What will you be doing on July 17th, 2043?
I know that’s really far, but do you have any ballpark guesses?
Maybe you’re living in the same house, doing the same job, and talking to the same people as today. If you’re excited by that, great.
Maybe you’ve progressed in your field and are super happy about it.
Maybe you switched careers and did that artsy thing you’ve always wanted to do.
Is there any real benefit in guessing what you’ll do 7,404 days from now?
I’d argue your time would be better spent envisioning what you’ll do.
Envisioning teleports your mind to the future. You can envision your dream life, then work backward to devise a plan to arrive there.
More importantly than potentially being momentarily inspired by reading this, I think more people would benefit from living in the moment.
At the risk of sounding like I just took psychedelics… The past and future only exist in our minds.
Take control of the current moment, and don’t put so much weight on needing to know what your future looks like.
The journal entry above is a reader-actionable version of three sentences I jotted down Thursday night (for context, one month ago, I left the mid-west Michigan lifestyle to chase some form of a dream in NYC).
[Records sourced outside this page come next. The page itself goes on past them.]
/-- Register tables of block 0x4032: VXM_DOWN (R191), VXM_SOWN (R191), VXM_DSTAT (R304), VXM_DFLAG (R303). -/
def vxmFamilies : List Family :=
  [⟨0x40320F00, [(4, 6)], .all, true,
    [⟨3, 0, .rw, 0xF, true, false, [(0, 7), (15, 15)]⟩,
     ⟨7, 4, .rw, 0xF, true, false, [(0, 7), (15, 15)]⟩,
     ⟨11, 8, .rw, 0xF, true, false, [(0, 7), (15, 15)]⟩,
     ⟨15, 12, .rw, 0xF, true, false, [(0, 7), (15, 15)]⟩,
     ⟨19, 16, .rw, 0xF, true, false, [(0, 7), (15, 15)]⟩,
     ⟨23, 20, .rw, 0xF, true, false, [(0, 7), (15, 15)]⟩,
     ⟨27, 24, .rw, 0xF, true, false, [(0, 7), (15, 15)]⟩,
     ⟨31, 28, .rw, 0xF, true, false, [(0, 7), (15, 15)]⟩]⟩,
   ⟨0x40320F20, [(4, 6)], .all, true,
    [⟨3, 0, .rw, 0xF, true, false, [(0, 7), (15, 15)]⟩,
     ⟨7, 4, .rw, 0xF, true, false, [(0, 7), (15, 15)]⟩,
     ⟨11, 8, .rw, 0xF, true, false, [(0, 7), (15, 15)]⟩,
     ⟨15, 12, .rw, 0xF, true, false, [(0, 7), (15, 15)]⟩,
     ⟨19, 16, .rw, 0xF, true, false, [(0, 7), (15, 15)]⟩,
     ⟨23, 20, .rw, 0xF, true, false, [(0, 7), (15, 15)]⟩,
     ⟨27, 24, .rw, 0xF, true, false, [(0, 7), (15, 15)]⟩,
     ⟨31, 28, .rw, 0xF, true, false, [(0, 7), (15, 15)]⟩]⟩,
   ⟨0x40320000, [(4, 48)], .dest, true,
    [⟨31, 31, .ro, 0, false, false, []⟩,
     ⟨30, 30, .ro, 0, false, false, []⟩,
     ⟨29, 29, .ro, 0, false, false, []⟩,
     ⟨28, 28, .ro, 0, false, false, []⟩,
     ⟨21, 16, .ro, 0, false, false, []⟩,
     ⟨15, 8, .ro, 0xFF, false, false, []⟩]⟩,
   ⟨0x40320100, [(4, 48)], .dest, true,
    [⟨4, 4, .w1c, 0, false, false, []⟩,
     ⟨3, 3, .w1c, 0, false, false, []⟩,
     ⟨2, 2, .w1c, 0, false, false, []⟩,
     ⟨1, 1, .w1c, 0, false, false, []⟩,
     ⟨0, 0, .w1c, 0, false, false, []⟩]⟩]

/-- Register tables of block 0x4033: XSC_DEC (R321). -/
def xscFamilies : List Family :=
  [⟨0x40330000, [(4, 8)], .unit, true,
    [⟨31, 16, .ro, 0, false, false, []⟩,
     ⟨15, 8, .ro, 0, false, false, []⟩,
     ⟨7, 0, .ro, 0, false, false, []⟩]⟩]

/-- Register tables of block 0x4034: DPO_STAT (R326), DPO_FRAME (R326). -/
def dpoFamilies : List Family :=
  [⟨0x40340000, [(0x40, 4)], .unit, true,
    [⟨31, 24, .ro, 0, false, false, []⟩,
     ⟨23, 16, .ro, 0, false, false, []⟩,
     ⟨7, 6, .ro, 0, false, false, []⟩,
     ⟨5, 3, .ro, 0, false, false, []⟩,
     ⟨2, 2, .ro, 0, false, false, []⟩,
     ⟨1, 1, .ro, 0, false, false, []⟩,
     ⟨0, 0, .ro, 0, false, false, []⟩]⟩,
   ⟨0x40340004, [(0x40, 4)], .unit, true,
    [⟨31, 0, .ro, 0, false, false, []⟩]⟩]

/-- Register tables of block 0x4035: CMP_STAT (R340), CMP_ZORDER (R329), CMP_STATIC (R338), CMP_LFLAG (R331), CMP_FRAME (R336). -/
def cmpFamilies : List Family :=
  [⟨0x40350000, [(0x100, 4)], .unit, true,
    [⟨31, 24, .ro, 0, false, false, []⟩,
     ⟨15, 6, .ro, 0, false, false, []⟩,
     ⟨5, 5, .ro, 0, false, false, []⟩,
     ⟨4, 4, .ro, 0, false, false, []⟩,
     ⟨3, 3, .ro, 0, false, false, []⟩,
     ⟨2, 2, .ro, 0, false, false, []⟩,
     ⟨1, 1, .ro, 0, false, false, []⟩,
     ⟨0, 0, .ro, 0, false, false, []⟩]⟩,
   ⟨0x40350004, [(0x100, 4)], .unit, true,
    [⟨31, 0, .ro, 0, false, false, []⟩]⟩,
   ⟨0x40350008, [(0x100, 4)], .unit, true,
    [⟨15, 8, .ro, 0, false, false, []⟩,
     ⟨7, 0, .ro, 0, false, false, []⟩]⟩,
   ⟨0x4035000C, [(0x100, 4)], .unit, true,
    [⟨8, 8, .w1c, 0, false, false, []⟩,
     ⟨7, 0, .w1c, 0, false, false, []⟩]⟩,
   ⟨0x40350010, [(0x100, 4)], .unit, true,
    [⟨31, 0, .ro, 0, false, false, []⟩]⟩]

/-- Register tables of block 0x4038: AUD_LOOP (R352), AUD_STAT (R357), AUD_NCO (R350), AUD_NSTAT (R352), AUD_OCNT (R346). -/
def audFamilies : List Family :=
  [⟨0x40380000, [], .none, true,
    [⟨25, 16, .rw, 0xC8, false, false, [(1, 1000)]⟩,
     ⟨1, 0, .rw, 1, false, false, [(0, 2)]⟩]⟩,
   ⟨0x40380004, [], .none, true,
    [⟨31, 20, .ro, 0, false, false, []⟩,
     ⟨19, 0, .ro, 0, false, false, []⟩]⟩,
   ⟨0x40380010, [(8, 12)], .none, true,
    [⟨31, 0, .ro, 0, false, false, []⟩]⟩,
   ⟨0x40380014, [(8, 12)], .none, true,
    [⟨31, 16, .ro, 0, false, false, []⟩,
     ⟨1, 1, .ro, 0, false, false, []⟩,
     ⟨0, 0, .ro, 0, false, false, []⟩]⟩,
   ⟨0x40380100, [(4, 24)], .none, true,
    [⟨31, 16, .ro, 0, false, false, []⟩,
     ⟨15, 8, .ro, 0, false, false, []⟩,
     ⟨7, 0, .ro, 0, false, false, []⟩]⟩]

/-- Register tables of block 0x4039: TDM_STAT (R348). -/
def tdmFamilies : List Family :=
  [⟨0x40390000, [(4, 4)], .none, true,
    [⟨31, 24, .ro, 0, false, false, []⟩,
     ⟨7, 7, .ro, 0, false, false, []⟩,
     ⟨6, 6, .ro, 0, false, false, []⟩,
     ⟨5, 5, .ro, 0, false, false, []⟩,
     ⟨4, 4, .ro, 0, false, false, []⟩,
     ⟨3, 3, .ro, 0, false, false, []⟩,
     ⟨2, 2, .ro, 0, false, false, []⟩,
     ⟨1, 1, .ro, 0, false, false, []⟩,
     ⟨0, 0, .ro, 0, false, false, []⟩]⟩]

/-- Register tables of block 0x4040: MAC_STAT (R415), MAC_IP (R415), MAC_VLAN (R427), MAC_TXERR (R419), MAC_RXDROP (R417). -/
def macFamilies : List Family :=
  [⟨0x40400000, [(0x100, 4)], .all, true,
    [⟨6, 4, .ro, 0, false, false, []⟩,
     ⟨1, 1, .ro, 0, false, false, []⟩,
     ⟨0, 0, .ro, 0, false, false, []⟩]⟩,
   ⟨0x40400004, [(0x100, 4)], .all, true,
    [⟨31, 0, .rw, 0, false, true, []⟩]⟩,
   ⟨0x40400008, [(0x100, 4)], .all, true,
    [⟨31, 31, .rw, 0, false, true, []⟩,
     ⟨11, 0, .rw, 0, false, true, []⟩]⟩,
   ⟨0x40400010, [(0x100, 4)], .all, true,
    [⟨31, 16, .ro, 0, false, false, []⟩,
     ⟨15, 8, .ro, 0, false, false, []⟩,
     ⟨7, 0, .ro, 0, false, false, []⟩]⟩,
   ⟨0x40400014, [(0x100, 4)], .all, true,
    [⟨31, 16, .ro, 0, false, false, []⟩,
     ⟨15, 8, .ro, 0, false, false, []⟩,
     ⟨7, 0, .ro, 0, false, false, []⟩]⟩]

/-- Register tables of block 0x4041: TSN_GATE (R423), TSN_DROP (R416), TSN_TRDP (R427), TSN_TOPO (R427), TSN_FLOW (R421). -/
def tsnFamilies : List Family :=
  [⟨0x40410000, [(0x100, 4)], .all, true,
    [⟨7, 0, .ro, 0xFF, false, false, []⟩]⟩,
   ⟨0x40410004, [(0x100, 4)], .all, true,
    [⟨31, 16, .ro, 0, false, false, []⟩,
     ⟨15, 8, .ro, 0, false, false, []⟩,
     ⟨7, 0, .ro, 0, false, false, []⟩]⟩,
   ⟨0x40410008, [(0x100, 4)], .all, true,
    [⟨31, 16, .ro, 0, false, false, []⟩,
     ⟨15, 8, .ro, 0, false, false, []⟩,
     ⟨7, 0, .ro, 0, false, false, []⟩]⟩,
   ⟨0x40410400, [(4, 2)], .all, true,
    [⟨31, 0, .rw, 0, true, false, []⟩]⟩,
   ⟨0x40410800, [(0x20, 16), (4, 8)], .all, true,
    [⟨31, 0, .rw, 0, false, true, []⟩]⟩]

/-- Register tables of block 0x4042: MSC_STAT (R431). -/
def mscFamilies : List Family :=
  [⟨0x40420000, [(0x100, 4)], .all, true,
    [⟨31, 24, .ro, 0, false, false, []⟩,
     ⟨23, 16, .ro, 0, false, false, []⟩,
     ⟨15, 8, .ro, 0, false, false, []⟩,
     ⟨7, 0, .ro, 0, false, false, []⟩]⟩]

/-- Register tables of block 0x4043: JNC_NODE (R437), JNC_STAT (R434), JNC_RING (R437), JNC_POS (R437), JNC_TXMAP (R438), JNC_RXMAP (R438), JNC_RXDLY (R438), JNC_UDPMAC (R439). -/
def jncFamilies : List Family :=
  [⟨0x40430000, [], .all, true,
    [⟨25, 24, .rw, 0, true, false, []⟩,
     ⟨19, 0, .rw, 0, true, false, []⟩]⟩,
   ⟨0x40430010, [(4, 2)], .all, true,
    [⟨31, 8, .ro, 0, false, false, []⟩,
     ⟨1, 1, .ro, 0, false, false, []⟩,
     ⟨0, 0, .ro, 0, false, false, []⟩]⟩,
   ⟨0x40430020, [], .all, true,
    [⟨31, 12, .ro, 0, false, false, []⟩,
     ⟨9, 9, .ro, 0, false, false, []⟩,
     ⟨8, 8, .ro, 0, false, false, []⟩,
     ⟨7, 0, .ro, 0, false, false, []⟩]⟩,
   ⟨0x40430024, [], .all, true,
    [⟨27, 20, .ro, 0, false, false, []⟩,
     ⟨19, 0, .ro, 0, false, false, []⟩]⟩,
   ⟨0x40430100, [(4, 8)], .all, true,
    [⟨31, 31, .rw, 0, false, true, []⟩,
     ⟨19, 0, .rw, 0, false, true, []⟩]⟩,
   ⟨0x40430120, [(4, 8)], .all, true,
    [⟨22, 20, .rw, 0, false, true, []⟩,
     ⟨19, 0, .rw, 0, false, true, []⟩]⟩,
   ⟨0x40430140, [(4, 8)], .all, true,
    [⟨23, 0, .rw, 0, false, true, []⟩]⟩,
   ⟨0x40430160, [], .all, true,
    [⟨1, 0, .rw, 0, false, true, []⟩]⟩]

/-- Register tables of block 0x4050: KEY_STAT (R447), KEY_SLOT (R446). -/
def keyFamilies : List Family :=
  [⟨0x40500000, [], .none, true,
    [⟨31, 24, .ro, 0, false, false, []⟩,
     ⟨4, 4, .ro, 0, false, false, []⟩,
     ⟨3, 3, .ro, 0, false, false, []⟩,
     ⟨2, 2, .ro, 0, false, false, []⟩,
     ⟨1, 1, .ro, 0, false, false, []⟩,
     ⟨0, 0, .ro, 0, false, false, []⟩]⟩,
   ⟨0x40500100, [(4, 64)], .unit, true,
    [⟨31, 16, .ro, 0, false, false, []⟩,
     ⟨11, 8, .ro, 0, false, false, []⟩,
     ⟨4, 4, .ro, 0, false, false, []⟩,
     ⟨3, 0, .ro, 0xF, false, false, []⟩]⟩]

/-- Register tables of block 0x4051: CRY_JOB (R454), CRY_STATUS (R454), CRY_GO (R454). -/
def cryFamilies : List Family :=
  [⟨0x40510000, [(0x100, 8), (4, 7)], .own, true,
    [⟨31, 0, .rw, 0, false, false, []⟩]⟩,
   ⟨0x4051001C, [(0x100, 8)], .own, true,
    [⟨31, 0, .ro, 0, false, false, []⟩]⟩,
   ⟨0x40510020, [(0x100, 8)], .own, true,
    [⟨0, 0, .w1s, 0, false, false, []⟩]⟩]

/-- Register tables of block 0x4052: SEAL_STAT (R464), SEAL_SEQ (R464), SEAL_RING (R464). -/
def sealFamilies : List Family :=
  [⟨0x40520000, [(0x10, 4)], .unit, true,
    [⟨31, 16, .ro, 0, false, false, []⟩,
     ⟨13, 8, .ro, 0, false, false, []⟩,
     ⟨1, 1, .ro, 0, false, false, []⟩,
     ⟨0, 0, .ro, 0, false, false, []⟩]⟩,
   ⟨0x40520004, [(0x10, 4)], .unit, true,
    [⟨31, 0, .ro, 0, false, false, []⟩]⟩,
   ⟨0x40521000, [(0x2000, 4), (0x80, 64), (4, 32)], .unit, true,
    [⟨31, 0, .ro, 0, false, false, []⟩]⟩]

/-- Register tables of block 0x4060: DBG_CTL (R507), DBG_STAT (R508), DBG_PC (R508), DBG_FEED (R509), DBG_DATA (R509), DBG_EN (R503), DBG_TEN (R516), DBG_SINK (R522), DBG_FILT (R519), DBG_VTOUT (R515), DBG_VTIN (R515). -/
def dbgFamilies : List Family :=
  [⟨0x40600000, [(0x40, 6)], .none, true,
    [⟨5, 5, .rw, 0, false, false, []⟩,
     ⟨4, 4, .rw, 0, false, false, []⟩,
     ⟨3, 3, .rw, 0, false, false, []⟩,
     ⟨2, 2, .rw, 0, false, false, []⟩,
     ⟨1, 1, .w1s, 0, false, false, []⟩,
     ⟨0, 0, .rw, 0, false, false, []⟩]⟩,
   ⟨0x40600004, [(0x40, 6)], .none, true,
    [⟨31, 24, .ro, 0, false, false, []⟩,
     ⟨23, 16, .ro, 0, false, false, []⟩,
     ⟨13, 8, .ro, 0, false, false, []⟩,
     ⟨7, 7, .ro, 0, false, false, []⟩,
     ⟨6, 6, .ro, 0, false, false, []⟩,
     ⟨5, 4, .ro, 0, false, false, []⟩,
     ⟨3, 1, .ro, 0, false, false, []⟩,
     ⟨0, 0, .ro, 0, false, false, []⟩]⟩,
   ⟨0x40600008, [(0x40, 6)], .none, true,
    [⟨31, 2, .rw, 0, false, false, []⟩]⟩,
   ⟨0x4060000C, [(0x40, 6)], .none, true,
    [⟨31, 0, .wo, 0, false, false, []⟩]⟩,
   ⟨0x40600010, [(0x40, 6)], .none, true,
    [⟨31, 0, .rw, 0, false, false, []⟩]⟩,
   ⟨0x40600014, [(0x40, 6)], .none, true,
    [⟨16, 16, .rw, 0, true, false, []⟩,
     ⟨15, 8, .rw, 0, true, false, []⟩,
     ⟨7, 0, .rw, 0, true, false, []⟩]⟩,
   ⟨0x40600018, [(0x40, 6)], .none, true,
    [⟨16, 16, .rw, 0, true, false, []⟩,
     ⟨15, 8, .rw, 0, true, false, []⟩,
     ⟨7, 0, .rw, 0, true, false, []⟩]⟩,
   ⟨0x4060001C, [(0x40, 6)], .none, true,
    [⟨1, 0, .rw, 0, true, false, []⟩]⟩,
   ⟨0x40600020, [(0x40, 6)], .none, true,
    [⟨7, 0, .rw, 0, true, false, []⟩]⟩,
   ⟨0x40600024, [(0x40, 6)], .none, true,
    [⟨8, 8, .ro, 0, false, false, []⟩,
     ⟨7, 0, .ro, 0, false, false, []⟩]⟩,
   ⟨0x40600028, [(0x40, 6)], .none, true,
    [⟨8, 8, .ro, 0, false, false, []⟩,
     ⟨7, 0, .wo, 0, false, false, []⟩]⟩]

/-- Register tables of block 0x4061: TRC_CTL (R522), TRC_STAT (R522), TRC_WP (R522), TRC_RADDR (R522), TRC_RDATA (R522). -/
def trcFamilies : List Family :=
  [⟨0x40610000, [], .none, true,
    [⟨2, 2, .rw, 0, false, false, []⟩,
     ⟨1, 1, .rw, 0, false, false, []⟩,
     ⟨0, 0, .rw, 0, false, false, []⟩]⟩,
   ⟨0x40610004, [], .none, true,
    [⟨31, 16, .ro, 0, false, false, []⟩,
     ⟨1, 1, .ro, 0, false, false, []⟩,
     ⟨0, 0, .ro, 0, false, false, []⟩]⟩,
   ⟨0x40610008, [], .none, true,
    [⟨13, 0, .ro, 0, false, false, []⟩]⟩,
   ⟨0x4061000C, [], .none, true,
    [⟨15, 0, .rw, 0, false, false, []⟩]⟩,
   ⟨0x40610010, [], .none, true,
    [⟨31, 0, .ro, 0, false, false, []⟩]⟩]

/-- Register tables of block 0x4062: XTR_GRP (R513), XTR_FIRE (R513), XTR_RESUME (R514), XTR_STAT (R514). -/
def xtrFamilies : List Family :=
  [⟨0x40620000, [(4, 8)], .none, true,
    [⟨21, 16, .rw, 0, false, false, []⟩,
     ⟨13, 8, .rw, 0, false, false, []⟩,
     ⟨5, 0, .rw, 0, false, false, []⟩]⟩,
   ⟨0x40620200, [], .none, true,
    [⟨7, 0, .w1s, 0, false, false, []⟩]⟩,
   ⟨0x40620204, [], .none, true,
    [⟨7, 0, .w1s, 0, false, false, []⟩]⟩,
   ⟨0x40620208, [], .none, true,
    [⟨7, 0, .w1c, 0, false, false, []⟩]⟩]

/-- The register tables of the 64 KiB block with number `b` (address divided by 65,536; R39); none for an unlisted block. -/
def blockFamilies (b : Nat) : List Family :=
  match b with
  | 0x4000 => sysFamilies
  | 0x4001 => pwrFamilies
  | 0x4002 => rdyFamilies
  | 0x4003 => plbFamilies
  | 0x4004 => tmeFamilies
  | 0x4005 => odoFamilies
  | 0x4006 => pwmFamilies
  | 0x4010 => fgeFamilies
  | 0x4011 => seFamilies
  | 0x4012 => seFamilies
  | 0x4013 => seFamilies
  | 0x4014 => seFamilies
  | 0x4018 => bkfFamilies
  | 0x4019 => ddrFamilies
  | 0x401A => bxmFamilies
  | 0x4020 => mbxFamilies
  | 0x4021 => pegFamilies
  | 0x4022 => snpFamilies
  | 0x4023 => pciFamilies
  | 0x4030 => csiFamilies
  | 0x4031 => cnfFamilies
  | 0x4032 => vxmFamilies
  | 0x4033 => xscFamilies
  | 0x4034 => dpoFamilies
  | 0x4035 => cmpFamilies
  | 0x4038 => audFamilies
  | 0x4039 => tdmFamilies
  | 0x4040 => macFamilies
  | 0x4041 => tsnFamilies
  | 0x4042 => mscFamilies
  | 0x4043 => jncFamilies
  | 0x4050 => keyFamilies
  | 0x4051 => cryFamilies
  | 0x4052 => sealFamilies
  | 0x4060 => dbgFamilies
  | 0x4061 => trcFamilies
  | 0x4062 => xtrFamilies
  | _ => []

/-- The block numbers of the block table of R39. -/
def listedBlocks : List Nat :=
  [0x4000, 0x4001, 0x4002, 0x4003, 0x4004, 0x4005, 0x4006, 0x4010, 0x4011, 0x4012, 0x4013, 0x4014, 0x4018, 0x4019, 0x401A, 0x4020, 0x4021, 0x4022, 0x4023, 0x4030, 0x4031, 0x4032, 0x4033, 0x4034, 0x4035, 0x4038, 0x4039, 0x4040, 0x4041, 0x4042, 0x4043, 0x4050, 0x4051, 0x4052, 0x4060, 0x4061, 0x4062]

namespace Reg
I didn’t move to NYC, leaving every friend, family member, and most of my belongings behind to blend in as an average person in a 2,000-employee corporation.
I came here to bump against my limiting beliefs and draw outside the lines of my comfort zone. Most of all, I came here to live a happy and fulfilling life.
That Thursday night, thoughts bounced around my head like marbles. So I tried to gather my thoughts by writing some down. I’m happy that the sack of marbles I collected was that three-sentence manifesto because I can now lean on that when times inevitably get tough.
They already have been tough. After being remote for almost a year, I’m learning to focus in an in-office setting. With that, comes the challenge of not biting off more than I can chew at work while I settle into a new apartment and way of life. In the process, I worry I over-promised and under-delivered AI news in this newsletter.
But at the same time, from the get, this newsletter was always and will always be about whatever I thought people needed to hear.
This week, this manifesto trumps any AI findings I have.
Much love. See you next Monday at 7 am EST.